Dataset entries
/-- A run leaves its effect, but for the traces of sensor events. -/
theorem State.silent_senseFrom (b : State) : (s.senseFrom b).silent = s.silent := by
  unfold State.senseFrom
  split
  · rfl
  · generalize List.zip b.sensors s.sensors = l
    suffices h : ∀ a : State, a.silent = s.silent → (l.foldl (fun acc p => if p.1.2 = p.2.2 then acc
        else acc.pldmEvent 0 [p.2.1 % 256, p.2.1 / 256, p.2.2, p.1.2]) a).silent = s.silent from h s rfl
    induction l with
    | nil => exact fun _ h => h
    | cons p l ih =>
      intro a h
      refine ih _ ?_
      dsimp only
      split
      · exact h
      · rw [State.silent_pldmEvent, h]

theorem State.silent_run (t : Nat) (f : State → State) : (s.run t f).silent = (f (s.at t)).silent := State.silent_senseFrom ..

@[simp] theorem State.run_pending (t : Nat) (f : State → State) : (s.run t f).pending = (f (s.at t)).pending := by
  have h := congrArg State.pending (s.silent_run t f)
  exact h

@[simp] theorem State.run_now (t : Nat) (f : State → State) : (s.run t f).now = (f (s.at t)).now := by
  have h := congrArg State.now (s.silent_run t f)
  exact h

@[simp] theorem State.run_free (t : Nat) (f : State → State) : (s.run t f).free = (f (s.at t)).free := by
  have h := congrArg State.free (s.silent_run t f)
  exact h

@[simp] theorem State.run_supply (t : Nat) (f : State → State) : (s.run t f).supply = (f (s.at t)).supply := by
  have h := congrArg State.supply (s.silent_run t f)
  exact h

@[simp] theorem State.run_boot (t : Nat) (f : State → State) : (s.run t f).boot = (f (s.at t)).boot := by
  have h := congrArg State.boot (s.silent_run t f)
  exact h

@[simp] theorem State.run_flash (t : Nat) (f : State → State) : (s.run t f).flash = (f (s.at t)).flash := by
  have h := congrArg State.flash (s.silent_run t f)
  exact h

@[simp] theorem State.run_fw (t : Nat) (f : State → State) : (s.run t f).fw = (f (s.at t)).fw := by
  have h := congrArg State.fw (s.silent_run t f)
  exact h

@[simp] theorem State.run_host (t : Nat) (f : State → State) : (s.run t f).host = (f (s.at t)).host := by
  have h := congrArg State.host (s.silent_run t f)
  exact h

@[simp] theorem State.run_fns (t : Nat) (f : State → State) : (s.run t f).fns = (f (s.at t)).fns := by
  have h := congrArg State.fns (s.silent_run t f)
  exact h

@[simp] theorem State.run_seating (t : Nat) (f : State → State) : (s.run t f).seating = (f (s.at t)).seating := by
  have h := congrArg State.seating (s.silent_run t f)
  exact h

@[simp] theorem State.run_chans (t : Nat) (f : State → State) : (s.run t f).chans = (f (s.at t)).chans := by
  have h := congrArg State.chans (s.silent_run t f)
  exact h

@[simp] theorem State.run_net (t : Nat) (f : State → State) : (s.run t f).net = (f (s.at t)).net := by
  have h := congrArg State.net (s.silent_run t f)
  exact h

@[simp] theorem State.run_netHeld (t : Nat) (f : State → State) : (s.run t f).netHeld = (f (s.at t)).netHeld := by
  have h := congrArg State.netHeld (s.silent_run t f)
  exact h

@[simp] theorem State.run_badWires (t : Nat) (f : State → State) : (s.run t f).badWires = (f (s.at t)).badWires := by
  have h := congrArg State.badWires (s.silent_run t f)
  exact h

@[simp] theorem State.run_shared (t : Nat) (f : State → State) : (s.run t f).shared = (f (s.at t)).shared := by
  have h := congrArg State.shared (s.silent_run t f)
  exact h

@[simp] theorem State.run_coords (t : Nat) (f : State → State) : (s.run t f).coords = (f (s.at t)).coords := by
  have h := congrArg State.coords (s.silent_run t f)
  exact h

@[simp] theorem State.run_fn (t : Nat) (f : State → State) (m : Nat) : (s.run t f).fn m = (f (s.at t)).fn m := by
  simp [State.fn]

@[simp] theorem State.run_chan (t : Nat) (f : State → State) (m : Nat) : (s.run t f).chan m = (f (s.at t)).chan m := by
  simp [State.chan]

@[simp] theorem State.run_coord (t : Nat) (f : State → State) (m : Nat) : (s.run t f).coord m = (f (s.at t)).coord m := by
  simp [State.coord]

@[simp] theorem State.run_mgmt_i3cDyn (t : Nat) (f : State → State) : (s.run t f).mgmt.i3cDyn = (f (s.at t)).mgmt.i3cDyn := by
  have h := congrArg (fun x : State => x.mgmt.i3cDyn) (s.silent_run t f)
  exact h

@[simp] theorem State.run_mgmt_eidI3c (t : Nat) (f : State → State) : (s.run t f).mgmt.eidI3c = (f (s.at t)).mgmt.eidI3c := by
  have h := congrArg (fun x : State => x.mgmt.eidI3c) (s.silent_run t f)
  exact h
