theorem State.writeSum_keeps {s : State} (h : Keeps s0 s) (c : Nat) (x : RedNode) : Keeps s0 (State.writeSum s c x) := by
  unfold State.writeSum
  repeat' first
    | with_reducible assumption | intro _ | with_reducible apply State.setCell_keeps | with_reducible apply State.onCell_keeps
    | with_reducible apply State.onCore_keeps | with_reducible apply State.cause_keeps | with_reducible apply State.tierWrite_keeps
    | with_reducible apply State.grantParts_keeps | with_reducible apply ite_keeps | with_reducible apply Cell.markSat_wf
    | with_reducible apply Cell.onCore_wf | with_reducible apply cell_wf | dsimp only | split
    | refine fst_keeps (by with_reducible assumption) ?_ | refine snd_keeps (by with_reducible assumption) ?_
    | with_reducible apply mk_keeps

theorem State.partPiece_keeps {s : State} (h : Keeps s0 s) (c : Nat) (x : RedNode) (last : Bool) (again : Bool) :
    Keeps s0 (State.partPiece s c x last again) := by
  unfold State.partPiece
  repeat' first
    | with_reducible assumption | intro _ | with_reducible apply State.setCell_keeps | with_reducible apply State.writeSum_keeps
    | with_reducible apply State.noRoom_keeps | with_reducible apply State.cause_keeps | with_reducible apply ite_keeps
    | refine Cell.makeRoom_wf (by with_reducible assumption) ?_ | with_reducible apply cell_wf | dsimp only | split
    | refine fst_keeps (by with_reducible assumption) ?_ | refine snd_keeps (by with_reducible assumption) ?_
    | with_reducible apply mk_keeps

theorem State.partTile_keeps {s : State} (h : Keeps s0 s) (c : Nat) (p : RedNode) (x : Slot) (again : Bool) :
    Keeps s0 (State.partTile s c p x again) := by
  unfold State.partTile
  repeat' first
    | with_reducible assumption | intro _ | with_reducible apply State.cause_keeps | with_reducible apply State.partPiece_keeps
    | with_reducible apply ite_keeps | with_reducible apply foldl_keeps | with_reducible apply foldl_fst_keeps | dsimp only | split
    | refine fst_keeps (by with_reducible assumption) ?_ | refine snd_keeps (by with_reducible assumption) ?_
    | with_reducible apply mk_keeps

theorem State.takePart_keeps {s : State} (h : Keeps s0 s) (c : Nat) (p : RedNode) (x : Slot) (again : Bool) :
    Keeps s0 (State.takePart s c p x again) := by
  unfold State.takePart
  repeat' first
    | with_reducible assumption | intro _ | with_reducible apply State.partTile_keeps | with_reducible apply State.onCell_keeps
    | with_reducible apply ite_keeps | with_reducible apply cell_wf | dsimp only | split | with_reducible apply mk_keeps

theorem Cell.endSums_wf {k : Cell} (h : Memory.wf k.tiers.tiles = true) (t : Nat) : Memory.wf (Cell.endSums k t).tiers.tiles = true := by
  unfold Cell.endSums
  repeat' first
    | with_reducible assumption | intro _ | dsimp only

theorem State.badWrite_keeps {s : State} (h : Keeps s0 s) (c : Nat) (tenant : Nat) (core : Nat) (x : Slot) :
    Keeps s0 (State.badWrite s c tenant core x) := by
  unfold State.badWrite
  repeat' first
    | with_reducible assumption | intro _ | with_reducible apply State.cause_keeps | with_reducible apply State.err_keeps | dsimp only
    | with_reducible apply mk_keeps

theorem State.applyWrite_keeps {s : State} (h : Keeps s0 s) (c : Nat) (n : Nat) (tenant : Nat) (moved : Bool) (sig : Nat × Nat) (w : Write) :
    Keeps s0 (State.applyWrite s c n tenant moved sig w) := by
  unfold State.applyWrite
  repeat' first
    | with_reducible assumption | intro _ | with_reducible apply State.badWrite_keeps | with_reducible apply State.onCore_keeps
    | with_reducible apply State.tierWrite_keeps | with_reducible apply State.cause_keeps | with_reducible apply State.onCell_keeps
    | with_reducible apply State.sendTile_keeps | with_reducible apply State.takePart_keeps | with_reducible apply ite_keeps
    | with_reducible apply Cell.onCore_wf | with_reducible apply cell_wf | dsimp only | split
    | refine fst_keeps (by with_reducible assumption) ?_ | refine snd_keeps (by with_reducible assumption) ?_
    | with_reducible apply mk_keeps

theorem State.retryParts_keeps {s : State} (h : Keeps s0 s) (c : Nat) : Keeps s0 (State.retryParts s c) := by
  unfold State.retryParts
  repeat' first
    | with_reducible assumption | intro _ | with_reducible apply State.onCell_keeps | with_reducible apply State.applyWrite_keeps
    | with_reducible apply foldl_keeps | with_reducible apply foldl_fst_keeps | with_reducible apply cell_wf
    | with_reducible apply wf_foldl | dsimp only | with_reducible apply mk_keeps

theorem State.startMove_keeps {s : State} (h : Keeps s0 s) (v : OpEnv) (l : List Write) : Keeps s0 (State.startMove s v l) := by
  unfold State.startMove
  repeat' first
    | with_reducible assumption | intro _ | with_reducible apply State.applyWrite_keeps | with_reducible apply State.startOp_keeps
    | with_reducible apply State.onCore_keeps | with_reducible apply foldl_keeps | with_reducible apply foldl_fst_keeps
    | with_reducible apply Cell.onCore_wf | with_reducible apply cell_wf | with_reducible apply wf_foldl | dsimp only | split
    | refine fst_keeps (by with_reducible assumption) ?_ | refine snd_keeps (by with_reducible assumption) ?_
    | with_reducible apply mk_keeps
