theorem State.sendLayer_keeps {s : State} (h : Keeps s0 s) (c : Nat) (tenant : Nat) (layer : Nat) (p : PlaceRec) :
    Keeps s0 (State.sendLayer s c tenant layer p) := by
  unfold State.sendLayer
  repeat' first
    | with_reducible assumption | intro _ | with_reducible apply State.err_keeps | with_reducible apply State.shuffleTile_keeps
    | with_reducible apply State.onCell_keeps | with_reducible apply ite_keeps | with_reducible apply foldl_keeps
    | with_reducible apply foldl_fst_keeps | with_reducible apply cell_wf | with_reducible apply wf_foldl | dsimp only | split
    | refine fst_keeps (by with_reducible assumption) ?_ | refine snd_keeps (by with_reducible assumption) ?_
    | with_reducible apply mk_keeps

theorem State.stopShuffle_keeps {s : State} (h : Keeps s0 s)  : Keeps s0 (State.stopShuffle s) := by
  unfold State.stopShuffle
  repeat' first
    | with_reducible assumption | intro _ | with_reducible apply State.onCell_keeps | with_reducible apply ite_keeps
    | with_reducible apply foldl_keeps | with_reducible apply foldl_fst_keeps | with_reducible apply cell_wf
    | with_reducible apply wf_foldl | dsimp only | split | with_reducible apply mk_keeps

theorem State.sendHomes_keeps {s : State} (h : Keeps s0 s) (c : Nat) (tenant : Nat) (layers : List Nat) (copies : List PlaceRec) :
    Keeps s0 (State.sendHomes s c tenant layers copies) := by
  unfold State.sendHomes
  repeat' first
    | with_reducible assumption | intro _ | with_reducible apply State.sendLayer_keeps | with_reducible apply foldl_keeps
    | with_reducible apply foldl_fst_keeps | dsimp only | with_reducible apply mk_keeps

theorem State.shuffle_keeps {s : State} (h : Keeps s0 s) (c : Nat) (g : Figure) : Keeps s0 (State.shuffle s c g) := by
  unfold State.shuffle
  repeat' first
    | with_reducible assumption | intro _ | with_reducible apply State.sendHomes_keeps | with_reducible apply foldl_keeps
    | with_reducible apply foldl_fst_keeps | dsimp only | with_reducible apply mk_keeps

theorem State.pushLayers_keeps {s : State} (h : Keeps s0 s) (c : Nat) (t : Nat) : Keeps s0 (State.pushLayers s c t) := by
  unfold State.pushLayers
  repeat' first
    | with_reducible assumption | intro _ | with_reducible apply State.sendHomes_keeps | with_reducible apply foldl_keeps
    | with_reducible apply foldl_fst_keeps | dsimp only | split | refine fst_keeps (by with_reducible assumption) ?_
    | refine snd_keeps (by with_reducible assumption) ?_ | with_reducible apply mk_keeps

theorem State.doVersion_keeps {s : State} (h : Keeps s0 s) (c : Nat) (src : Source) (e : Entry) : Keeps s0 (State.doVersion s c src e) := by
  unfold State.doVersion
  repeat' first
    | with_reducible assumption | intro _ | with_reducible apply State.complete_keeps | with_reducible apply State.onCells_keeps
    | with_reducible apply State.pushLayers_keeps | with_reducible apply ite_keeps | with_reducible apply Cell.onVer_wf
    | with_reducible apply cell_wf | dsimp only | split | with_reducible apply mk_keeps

---

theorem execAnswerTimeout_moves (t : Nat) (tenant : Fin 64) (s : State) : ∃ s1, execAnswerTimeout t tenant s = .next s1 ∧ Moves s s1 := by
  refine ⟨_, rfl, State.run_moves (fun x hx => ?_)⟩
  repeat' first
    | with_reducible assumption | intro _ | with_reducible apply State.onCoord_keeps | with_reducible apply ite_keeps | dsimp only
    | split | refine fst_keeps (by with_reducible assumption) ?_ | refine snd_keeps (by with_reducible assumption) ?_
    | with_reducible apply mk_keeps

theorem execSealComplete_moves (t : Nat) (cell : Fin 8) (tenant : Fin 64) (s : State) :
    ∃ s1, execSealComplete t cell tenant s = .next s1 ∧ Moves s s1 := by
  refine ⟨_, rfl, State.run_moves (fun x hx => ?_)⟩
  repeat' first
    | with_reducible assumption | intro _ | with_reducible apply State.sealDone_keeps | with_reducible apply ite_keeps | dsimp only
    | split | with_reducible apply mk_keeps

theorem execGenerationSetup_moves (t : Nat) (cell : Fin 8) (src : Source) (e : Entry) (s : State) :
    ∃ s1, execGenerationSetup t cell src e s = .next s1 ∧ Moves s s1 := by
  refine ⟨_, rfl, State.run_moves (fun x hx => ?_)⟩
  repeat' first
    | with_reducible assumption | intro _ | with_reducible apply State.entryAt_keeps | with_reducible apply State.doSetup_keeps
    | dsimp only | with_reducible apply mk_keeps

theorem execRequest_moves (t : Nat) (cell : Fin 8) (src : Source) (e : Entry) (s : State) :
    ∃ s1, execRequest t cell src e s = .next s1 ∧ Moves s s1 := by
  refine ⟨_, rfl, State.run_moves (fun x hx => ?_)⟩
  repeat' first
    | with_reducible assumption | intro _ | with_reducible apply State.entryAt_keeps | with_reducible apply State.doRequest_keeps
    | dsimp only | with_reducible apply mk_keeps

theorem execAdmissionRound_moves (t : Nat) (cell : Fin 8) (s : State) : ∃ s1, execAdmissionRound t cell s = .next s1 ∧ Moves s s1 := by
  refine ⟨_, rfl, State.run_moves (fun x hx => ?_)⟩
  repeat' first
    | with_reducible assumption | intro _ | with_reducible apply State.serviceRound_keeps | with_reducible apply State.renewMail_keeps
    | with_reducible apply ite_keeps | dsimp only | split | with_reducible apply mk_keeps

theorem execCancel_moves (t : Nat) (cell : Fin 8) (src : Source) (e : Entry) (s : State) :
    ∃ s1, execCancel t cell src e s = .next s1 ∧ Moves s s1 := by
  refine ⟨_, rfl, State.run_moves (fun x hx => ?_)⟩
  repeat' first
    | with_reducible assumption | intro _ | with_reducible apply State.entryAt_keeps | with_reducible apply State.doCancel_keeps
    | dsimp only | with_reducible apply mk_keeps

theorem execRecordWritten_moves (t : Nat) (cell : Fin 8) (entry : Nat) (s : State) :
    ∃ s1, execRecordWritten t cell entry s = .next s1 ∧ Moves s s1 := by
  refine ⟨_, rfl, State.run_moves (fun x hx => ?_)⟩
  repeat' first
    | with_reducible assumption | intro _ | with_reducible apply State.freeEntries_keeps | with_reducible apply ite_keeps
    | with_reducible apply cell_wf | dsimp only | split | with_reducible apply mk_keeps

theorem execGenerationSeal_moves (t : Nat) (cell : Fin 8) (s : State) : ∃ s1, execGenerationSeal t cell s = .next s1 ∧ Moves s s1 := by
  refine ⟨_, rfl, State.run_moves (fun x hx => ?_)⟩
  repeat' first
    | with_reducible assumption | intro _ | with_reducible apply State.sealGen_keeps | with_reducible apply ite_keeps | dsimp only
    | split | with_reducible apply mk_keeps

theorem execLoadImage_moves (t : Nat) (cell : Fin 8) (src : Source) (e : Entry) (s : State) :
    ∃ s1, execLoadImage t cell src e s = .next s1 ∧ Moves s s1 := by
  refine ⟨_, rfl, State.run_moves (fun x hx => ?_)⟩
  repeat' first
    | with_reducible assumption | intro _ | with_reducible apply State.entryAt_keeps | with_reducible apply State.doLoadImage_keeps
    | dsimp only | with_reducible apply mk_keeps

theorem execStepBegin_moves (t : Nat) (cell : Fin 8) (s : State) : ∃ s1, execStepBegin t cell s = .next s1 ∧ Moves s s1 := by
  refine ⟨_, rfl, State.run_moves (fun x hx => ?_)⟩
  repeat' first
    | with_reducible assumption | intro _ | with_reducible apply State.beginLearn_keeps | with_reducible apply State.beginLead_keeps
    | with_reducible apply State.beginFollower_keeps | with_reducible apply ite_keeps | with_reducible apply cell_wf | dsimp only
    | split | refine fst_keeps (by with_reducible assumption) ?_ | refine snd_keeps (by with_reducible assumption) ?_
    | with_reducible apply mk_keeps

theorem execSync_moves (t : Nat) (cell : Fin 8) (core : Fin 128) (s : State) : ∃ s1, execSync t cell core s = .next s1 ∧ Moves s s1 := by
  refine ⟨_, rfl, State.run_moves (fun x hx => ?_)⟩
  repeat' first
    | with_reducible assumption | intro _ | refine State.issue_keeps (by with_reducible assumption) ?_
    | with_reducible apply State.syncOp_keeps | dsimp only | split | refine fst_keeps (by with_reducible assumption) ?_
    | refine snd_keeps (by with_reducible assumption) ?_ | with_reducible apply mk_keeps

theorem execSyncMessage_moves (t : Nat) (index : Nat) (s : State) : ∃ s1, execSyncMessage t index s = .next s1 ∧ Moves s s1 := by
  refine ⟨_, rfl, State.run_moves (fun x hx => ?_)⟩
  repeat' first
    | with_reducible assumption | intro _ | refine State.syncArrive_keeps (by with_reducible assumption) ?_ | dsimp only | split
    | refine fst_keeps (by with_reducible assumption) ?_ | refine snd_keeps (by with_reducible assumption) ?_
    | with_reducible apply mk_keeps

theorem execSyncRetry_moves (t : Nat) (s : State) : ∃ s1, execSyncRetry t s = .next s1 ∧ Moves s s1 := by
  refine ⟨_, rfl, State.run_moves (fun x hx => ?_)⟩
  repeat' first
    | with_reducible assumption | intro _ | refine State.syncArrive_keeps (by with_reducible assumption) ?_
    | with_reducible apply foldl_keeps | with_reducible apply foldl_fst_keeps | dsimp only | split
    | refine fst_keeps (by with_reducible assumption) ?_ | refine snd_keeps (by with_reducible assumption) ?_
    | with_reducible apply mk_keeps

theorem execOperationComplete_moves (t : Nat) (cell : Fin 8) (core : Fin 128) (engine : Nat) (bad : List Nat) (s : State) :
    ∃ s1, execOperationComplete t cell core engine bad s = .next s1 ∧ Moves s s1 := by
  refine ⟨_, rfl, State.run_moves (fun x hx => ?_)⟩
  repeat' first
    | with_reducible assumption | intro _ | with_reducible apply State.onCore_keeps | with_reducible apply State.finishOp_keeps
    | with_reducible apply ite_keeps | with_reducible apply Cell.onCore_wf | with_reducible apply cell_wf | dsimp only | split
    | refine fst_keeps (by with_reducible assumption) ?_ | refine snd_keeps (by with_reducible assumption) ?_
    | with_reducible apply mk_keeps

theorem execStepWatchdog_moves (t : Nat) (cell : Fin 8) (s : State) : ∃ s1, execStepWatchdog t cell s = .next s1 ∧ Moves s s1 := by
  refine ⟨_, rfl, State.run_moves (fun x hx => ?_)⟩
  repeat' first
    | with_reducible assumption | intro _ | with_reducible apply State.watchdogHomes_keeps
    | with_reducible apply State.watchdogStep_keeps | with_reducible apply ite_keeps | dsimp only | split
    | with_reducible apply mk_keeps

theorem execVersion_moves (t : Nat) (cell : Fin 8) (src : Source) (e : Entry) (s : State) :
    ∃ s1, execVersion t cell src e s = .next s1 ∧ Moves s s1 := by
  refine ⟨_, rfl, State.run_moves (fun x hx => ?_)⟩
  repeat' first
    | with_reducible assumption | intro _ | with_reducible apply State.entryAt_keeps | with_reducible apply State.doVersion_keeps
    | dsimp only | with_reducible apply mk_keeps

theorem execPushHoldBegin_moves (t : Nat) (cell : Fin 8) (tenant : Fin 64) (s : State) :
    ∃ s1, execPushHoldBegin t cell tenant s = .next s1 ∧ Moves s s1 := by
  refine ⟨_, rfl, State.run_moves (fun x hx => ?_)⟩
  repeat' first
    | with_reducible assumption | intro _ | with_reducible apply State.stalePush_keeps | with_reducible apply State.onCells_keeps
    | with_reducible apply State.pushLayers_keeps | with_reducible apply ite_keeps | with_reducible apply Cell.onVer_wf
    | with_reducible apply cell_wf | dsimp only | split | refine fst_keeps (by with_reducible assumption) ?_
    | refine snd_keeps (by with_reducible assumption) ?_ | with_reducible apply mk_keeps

> **Task instructions**:
Every line above that contains the word "endSums" should be reported.

> **Response to the task**:
theorem Cell.endSums_wf {k : Cell} (h : Memory.wf k.tiers.tiles = true) (t : Nat) : Memory.wf (Cell.endSums k t).tiers.tiles = true := by
  unfold Cell.endSums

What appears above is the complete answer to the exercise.